Another stroke of luck really. I hadn’t pre booked a room so I was over here alone. This meant that I had the bathroom to myself and I wasnt disturbing the other guests which had been such a great thing. But now I had also escaped the robbery.

The owner left with many other things to do but promising that she would check on me later. I was sick all throughout the day and night. I really do not ever remember being this ill. Its been 2 days and I’m starting to think that it’s not food poisoning. I continued to take the Dramamine hoping that eventually I would have enough in my system to knock me out. It worked….Still nauseated I crawled slowly on the floor down the hall to my room and into the bed.

I hear Daniela’s voice sometime later asking me how I am. I think I’ve slept and tell her. She asks if its possible for me to move into the main building before the men come to work where im now staying. Of course I will; Anything for this woman, My Savior!

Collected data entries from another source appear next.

/-- The start of a CPYROW: the command is classified once its destination base translates (04 R105), and goes on when no home holds its
lines back. -/
def State.startRow (s : State) (core : Nat) (c : Command) : State :=
  let size := c.rowBytes
  let bad := ((if c.isFill then [c.reg 2] else [c.reg 0, c.reg 2])).find? fun a => a.toNat % size != 0
  if !s.mayStart core c then s
  else
    match bad with
    | some a => s.failCmd core c (.fail 6 Cause.alignment 0 a)
    | none =>
      let source : Except EngineStop (Option Xlat) × State :=
        if c.isFill then (.ok none, s)
        else
          match s.rowOperand core c (c.reg 0) false with
          | (.ok x, s) => (.ok (some x), s)
          | (.error e, s) => (.error e, s)
      match source with
      | (.error e, s) => s.failCmd core c e
      | (.ok src, s) =>
        match s.rowOperand core c (c.reg 2) true with
        | (.error e, s) => s.failCmd core c e
        | (.ok dst, s) =>
          let from_ := (src.map (·.pa)).getD 0
          let on : Command := { c with state := .running, path := some 2, row := BitVec.ofNat 64 from_, addr := BitVec.ofNat 64 dst.pa }
          let s := if c.path.isSome then s else s.putCmd core on
          match s.askEach (s.rowAsks core c src dst) with
          | (some w, s) => s.failCmd core on (waitStop w).2.2
          | (none, s) =>
            ((s.markDirty core c.ctx (c.reg 2) (some 1)).holdRows core c from_ dst.pa).putCmd core { on with holds := some c.rprog }

/-- Step 3 for one row; the full/empty bits go with the data, and a fill leaves them full (04 R100). -/
def State.copyMapRow (s : State) (core : Nat) (c : Command) : State :=
  let dst := c.rowDest + 2048 * c.rprog
  let src := c.rowSource + 2048 * c.rprog
  let bytes := if c.isFill then List.replicate 2048 0 else Memory.getBytes s.mem src 2048
  let whole := wordsOfRun dst 2048
  let full := (List.range 256).map fun i => c.isFill || s.isFull (src + 8 * i)
  let s := { s with mem := Memory.setBytes s.mem dst bytes, poison := s.poison.filter fun p => !whole.contains p }
  let s := (full.zip (List.range 256)).foldl (fun s (b, i) => s.markFull (dst + 8 * i) b) s
  s.putCmd core { c with rprog := c.rprog + 1, bytes := c.bytes + 2048 }

def State.runRow (s : State) (core : Nat) : State :=
  match s.headOf core 1 [.cpyrow] with
  | none => s
  | some c =>
    if c.holds.isNone then s.startRow core c
    else if c.rprog * 2048 < c.rowBytes then
      match s.firstPoison (c.rowSource + 2048 * c.rprog) 2048, c.isFill with
      | some w, false => s.failCmd core c (.fail 5 Cause.memoryUe 0 (c.reg 0 + BitVec.ofNat 64 (8 * w - c.rowSource)))
      | _, _ => s.copyMapRow core c
    else s.endCmd core c 0

def execCpyrowRun (core : Nat) (s : State) : Result := .next (s.engineTurn core 1 (·.runRow core))

/-! ### CBOOK (R264, 03 R72) -/

def State.runBook (s : State) (core : Nat) : State :=
  match s.headOf core 0 [.cbook] with
  | none => s
  | some c =>
    if c.state == .queued then
      s.startCmd core c (if (c.reg 9).toNat % 64 != 0 then some (c.reg 9) else none) .running
    else
      match s.takeRun core c false (c.reg 9) 2048 with
      | (.error e, s) => s.failCmd core c e
      | (.ok r, s) =>
        let l := s.chunkElems 4 512 r
        let put (m : SMap (BitVec 32)) (e : Nat × Nat) : SMap (BitVec 32) :=
          if e.1 % 2 ^ 17 = 0 then m else Sparse.put m e.2 (BitVec.ofNat 32 (e.1 % 2 ^ 17))
        let book := (l.zip (List.range 512)).foldl put []
        (s.editCore core fun k => { k with codebook := book }).endCmd core { c with bytes := 2048 } 0

def execCbookRun (core : Nat) (s : State) : Result := .next (s.engineTurn core 0 (·.runBook core))

end Sys2Proof.Machine
end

I’m still pretty weak and have to make a few runs to the bathroom as I try to pack up my bag. My new bed is the bottom bunk in an 8 person dorm.. It has 2 exits with a bathroom outside of each, Thank goodness, I will make good use of them both over the next couple of days. I drop my bag and crawl into my bed. I take another Dramamine before putting my bottle of water on the floor beside me. I have so far chosen not to take the anti – diarrhea meds with the thoughts of trying to flush this out of my body being the best thing to do. I lay in the bunk for many hours, making many trips to the bathroom and trying to stay hydrated at the same time.My belly twists and turns 24/7 and the pain makes it hard for me not to make noise. I make a few calls home to my family and friends . Ive been too sick to keep up with my daily blogs and posts. Everyone is worried about me. I don’t seem to be getting any better and my time is running short. Ive had time to think while laying in bed and have decide to skip Honduras all together on my journey . I simply didn’t think I would now have time. Another day passes and Im really no better. I few guests have taken pity on me and bring me drinks. I even try a little soup. But Nothing stays inside of me and I am just growing weaker. I have already lost a lot of weight and simply cannot afford to lose anymore.  I was too just sick to eat….and it didnt stay down anyway.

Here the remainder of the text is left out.